S2 - Issues in the download and printing of badges

Incident Report for Eptura Visitor

Postmortem

We are grateful for your continued support and loyalty. We value your feedback and appreciate your patience as we worked to resolve this incident.

Type of Event:
S2 - All Access Control Systems are down, ACS Extender showing as offline.

 

Services/Modules Impacted:
Access Control System

 

Issue Summary/Background:
All the clients using ACS reported that they are unable to scan the QR codes.

 

Root Cause:
Eptura CloudOps investigated the message processing mechanisms, ensuring all pending tasks were addressed. Our team discovered that incorrect timing parameters were causing the ACS service to stop unexpectedly.

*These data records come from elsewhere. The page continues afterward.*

-- ==== Sys2Proof/Laws/PerInstr.lean ====
section
/-! SUPPORT. The per-instruction family Encode: the decoder reads back every well-formed instruction from the words the encoder writes,
whatever words follow. -/

namespace Sys2Proof.Laws

open Sys2Proof.Machine

/-- Decoding gives back the instruction, and the words after it. -/
def Encode.Statement (i : Instr) : Prop :=
  ∀ (f : Form) (rest : List Word), wellFormed f i = true → (instrRaw i).isSome = true → decodeWords (encode i ++ rest) = .ok (i, rest)

theorem m_eq {m : BitVec 2} {n : Nat} (h : m.toNat = n) : m = BitVec.ofNat 2 n := by subst h; simp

We took immediate action by updating the Last Fire and Next Fire event date parameters in the database, effectively restoring the ACS services.

Remediation:
These entries for the Last Fire and Next Fire event dates were updated with accurate values in the database for the scheduling system, which restored normal ACS service functionality.

Timeline (UTC):

03 May 2025

20:00 UTC - Customers first reported the issue with the QR codes.

05 May 2025

14:04 UTC - Issue was identified and reported to Eptura CloudOps/Infra team.

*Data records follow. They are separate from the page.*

-- the entry into a handler

theorem handlerPc_eq (v : Word) (f : Form) : handlerPc v f =
    match f with
    | .d => 4 * (v.extractLsb' 0 16).setWidth 32
    | .l => 12 * (v.extractLsb' 16 15).setWidth 32 := by
  cases f <;> apply BitVec.eq_of_toNat_eq <;>
  · simp only [handlerPc, wd, bits, BitVec.ofNat_eq_ofNat, BitVec.toNat_ofNat, BitVec.toNat_mul, BitVec.toNat_setWidth,
      BitVec.extractLsb'_toNat, Nat.shiftRight_eq_div_pow]
    omega

/-- A thread as it stands in its handler: t is the thread with the collectives' results written, position the one that is saved and record
the fault record (R205, R400). -/
structure InHandler (t : Thread) (position : Option Seq) (record : List Word) (handler : Word) (x : Thread) : Prop where
  intrap : x.intrap = true
  fpctl : x.fpctl = 0
  csp : x.csp = t.csp
  joinPc : x.joinPc = none
  rpcWritten : x.rpcWritten = false
  seq : x.seq = none
  temporaries : x.regs.x = []
  saved : x.saved = some
    { fpctl := t.fpctl, csp := t.csp, p := t.regs.p, x := if position.isSome then t.regs.x else [], seq := position, eqp := t.eqp }
  eqp : x.eqp = t.eqp
  pc : x.pc = handler
  frec : x.frec = wordTable record

section
variable {s : State} {k : Nat} (n c : Nat) (place : Option (Nat × Nat)) (a : TrapAt)

theorem enterTrap_of_handler (hvec : (teamOf s k).trapvec.msb = true) (htrap : (getThread s k).intrap = false)
    (hkill : (teamOf s k).killed = false) (hhalt : haltingOn s (groupOf s k).core = false) :
    ∃ x, enterTrap s k n c place a = setThread s k x ∧
      InHandler ((getThread s k).deliver (fun p => decide (p.kind = .collective))) (if n = 0x0E then none else a.seq)
        (faultRecord s k n c place a) (handlerPc (teamOf s k).trapvec (classOf s k)) x := by
  have hvec31 : ((teamOf s k).trapvec.getLsbD 31) = true := (BitVec.msb_eq_getLsbD_last _).symm.trans hvec
  have hhandler : ¬((teamOf s k).trapvec.getLsbD 31 = false ∨
      ((getThread s k).deliver (fun p => decide (p.kind = .collective))).intrap = true ∨ (teamOf s k).killed = true) := by
    simp [Thread.deliver, hvec31, htrap, hkill]
  unfold enterTrap
  dsimp only
  rw [if_neg hhandler, hhalt]
  exact ⟨_, rfl, rfl, rfl, rfl, rfl, rfl, rfl, rfl, rfl, rfl, rfl, rfl⟩

theorem enterTrap_of_no_handler
    (h : (teamOf s k).trapvec.msb = false ∨ (getThread s k).intrap = true ∨ (teamOf s k).killed = true) :
    enterTrap s k n c place a = fatalTrap (setThread s k { (getThread s k).deliver (fun p => decide (p.kind = .collective)) with
      pc := a.resume, view := none, next := none, seq := if n = 0x0E then none else a.seq }) k (faultRecord s k n c place a) a.pc := by
  rw [BitVec.msb_eq_getLsbD_last] at h
  exact if_pos h

end

-- the kill without a handler

section
variable (s : State) (pod cause : Nat)

theorem markKilled_grids {g : Grid} (hg : g ∈ (markKilled s pod cause).grids) (hpod : g.pod = pod) : g.killed.isSome = true := by
  obtain ⟨g', -, rfl⟩ := List.mem_map.mp hg
  split at hpod
  next h => rw [if_pos h]; rfl
  next h => exact absurd hpod h

theorem markKilled_teams {e : Nat × Team} (he : e ∈ (markKilled s pod cause).teams) (hpod : e.2.grid = pod) : e.2.killed = true := by
  obtain ⟨e', -, rfl⟩ := List.mem_map.mp he
  split at hpod
  next h => rw [if_pos h]
  next h => exact absurd hpod h

theorem traceWrite_state (recs : List (List Byte)) : ∃ m o r, traceWrite s recs = { s with mem := m, order := o, traceRing := r } := by
  obtain ⟨m, o, h⟩ := ringWrite_state s s.traceRing 64 recs
  exact ⟨m, o, _, by unfold traceWrite; dsimp only; rw [h]⟩

variable (k : Nat) (r : List Word) (pc : Word)

/-- A fatal trap writes at most a record before it kills the grid (R401, R434). -/
theorem fatalTrap_eq :
    ∃ m o t, fatalTrap s k r pc = markKilled { s with mem := m, order := o, traceRing := t } (teamOf s k).grid 1 := by
  unfold fatalTrap
  split
  · dsimp only
    obtain ⟨m, o, t, h⟩ := traceWrite_state s _
    rw [h]
    exact ⟨m, o, t, rfl⟩
  · exact ⟨s.mem, s.order, s.traceRing, rfl⟩

@[simp] theorem getThread_fatalTrap (j : Nat) : getThread (fatalTrap s k r pc) j = getThread s j := by
  obtain ⟨m, o, t, h⟩ := fatalTrap_eq s k r pc
  rw [h]
  rfl

theorem fatalTrap_grids {g : Grid} (hg : g ∈ (fatalTrap s k r pc).grids) (hpod : g.pod = (teamOf s k).grid) : g.killed.isSome = true := by
  obtain ⟨m, o, t, h⟩ := fatalTrap_eq s k r pc
  rw [h] at hg
  exact markKilled_grids _ _ _ hg hpod

theorem fatalTrap_teams {e : Nat × Team} (he : e ∈ (fatalTrap s k r pc).teams) (hpod : e.2.grid = (teamOf s k).grid) :
    e.2.killed = true := by
  obtain ⟨m, o, t, h⟩ := fatalTrap_eq s k r pc
  rw [h] at he
  exact markKilled_teams _ _ _ he hpod

end

end Sys2Proof.Machine

namespace Sys2Proof

open Sys2Proof.Machine

/-- Settles O58. With a handler by what the entry saves and the words of the fault record; without one by the grid's kill. -/
theorem trapEntry : Obligations.TrapEntry := by
  unfold Obligations.TrapEntry
  intro s k n c place a _ hc hp t seq tm u x
  refine ⟨fun hvec htrap hkill hhalt => ?handled, fun hcase => ?fatal⟩
  case handled =>
    obtain ⟨y, hu, h⟩ := enterTrap_of_handler n c place a hvec htrap hkill hhalt
    have hu : u = setThread s k y := hu
    obtain rfl : x = y := (congrArg (getThread · k) hu).trans (getThread_setThread s k y)
    have hrec (j : Nat) : kget 0 x.frec j = (faultRecord s k n c place a).getD j 0 := by rw [h.frec, kget_wordTable]
    simp only [hrec]
    refine ⟨h.intrap, h.fpctl, h.csp, h.joinPc, h.rpcWritten, h.seq, h.temporaries, h.saved, h.eqp, ?pc, (faultRecord_status s k a hc hp).1,
      fun h5 => faultRecord_of_ne_poison s k a h5 hc hp, ?poison, rfl, rfl, rfl, rfl, rfl, ?place, ?state, fun j hj => ?others⟩
    case pc => exact h.pc.trans (handlerPc_eq _ _)
    case poison => rintro rfl; exact faultRecord_poison s k a hc hp
    case place => rintro p rfl; simp [faultRecord, wd]
    case state => rw [hu]; rfl
    case others => rw [hu, getThread_setThread_ne s k j x hj]
  case fatal =>
    have hu : u = fatalTrap (setThread s k { t with pc := a.resume, view := none, next := none, seq := seq }) k
      (faultRecord s k n c place a) a.pc := enterTrap_of_no_handler n c place a hcase
    refine ⟨?thread, fun g hg hpod => ?grids, fun e he hgrid => ?teams, fun j hj => ?others⟩
    case thread => exact (congrArg (getThread · k) hu).trans ((getThread_fatalTrap _ k _ _ k).trans (getThread_setThread s k _))
    case grids => rw [hu] at hg; exact fatalTrap_grids _ k _ _ hg hpod
    case teams => rw [hu] at he; exact fatalTrap_teams _ k _ _ he hgrid
    case others => rw [hu, getThread_fatalTrap, getThread_setThread_ne s k j _ hj]

end Sys2Proof
end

15:35 UTC - Eptura CloudOps team fixed the issue in the database and requested to check with the customers.

17:15 UTC - Customers confirmed the resolution to the issue.

Total Duration of Event:
1 day and 21 hours

Preventive Actions:
Initially, our monitoring strategy relied on examining logs and the user interface (UI). However, during this incident, the UI incorrectly showed that the ACS service was online, which delayed our response. To prevent similar issues in the future, we are enhancing our monitoring approach.

We will now focus on the table that manages scheduler operations, ensuring that all changes to relevant fields are logged. Using this data, we will set up alerts to notify our team when the Next Fire time exceeds a predetermined threshold. This proactive monitoring will enable us to respond more quickly to incidents and improve our overall operational efficiency.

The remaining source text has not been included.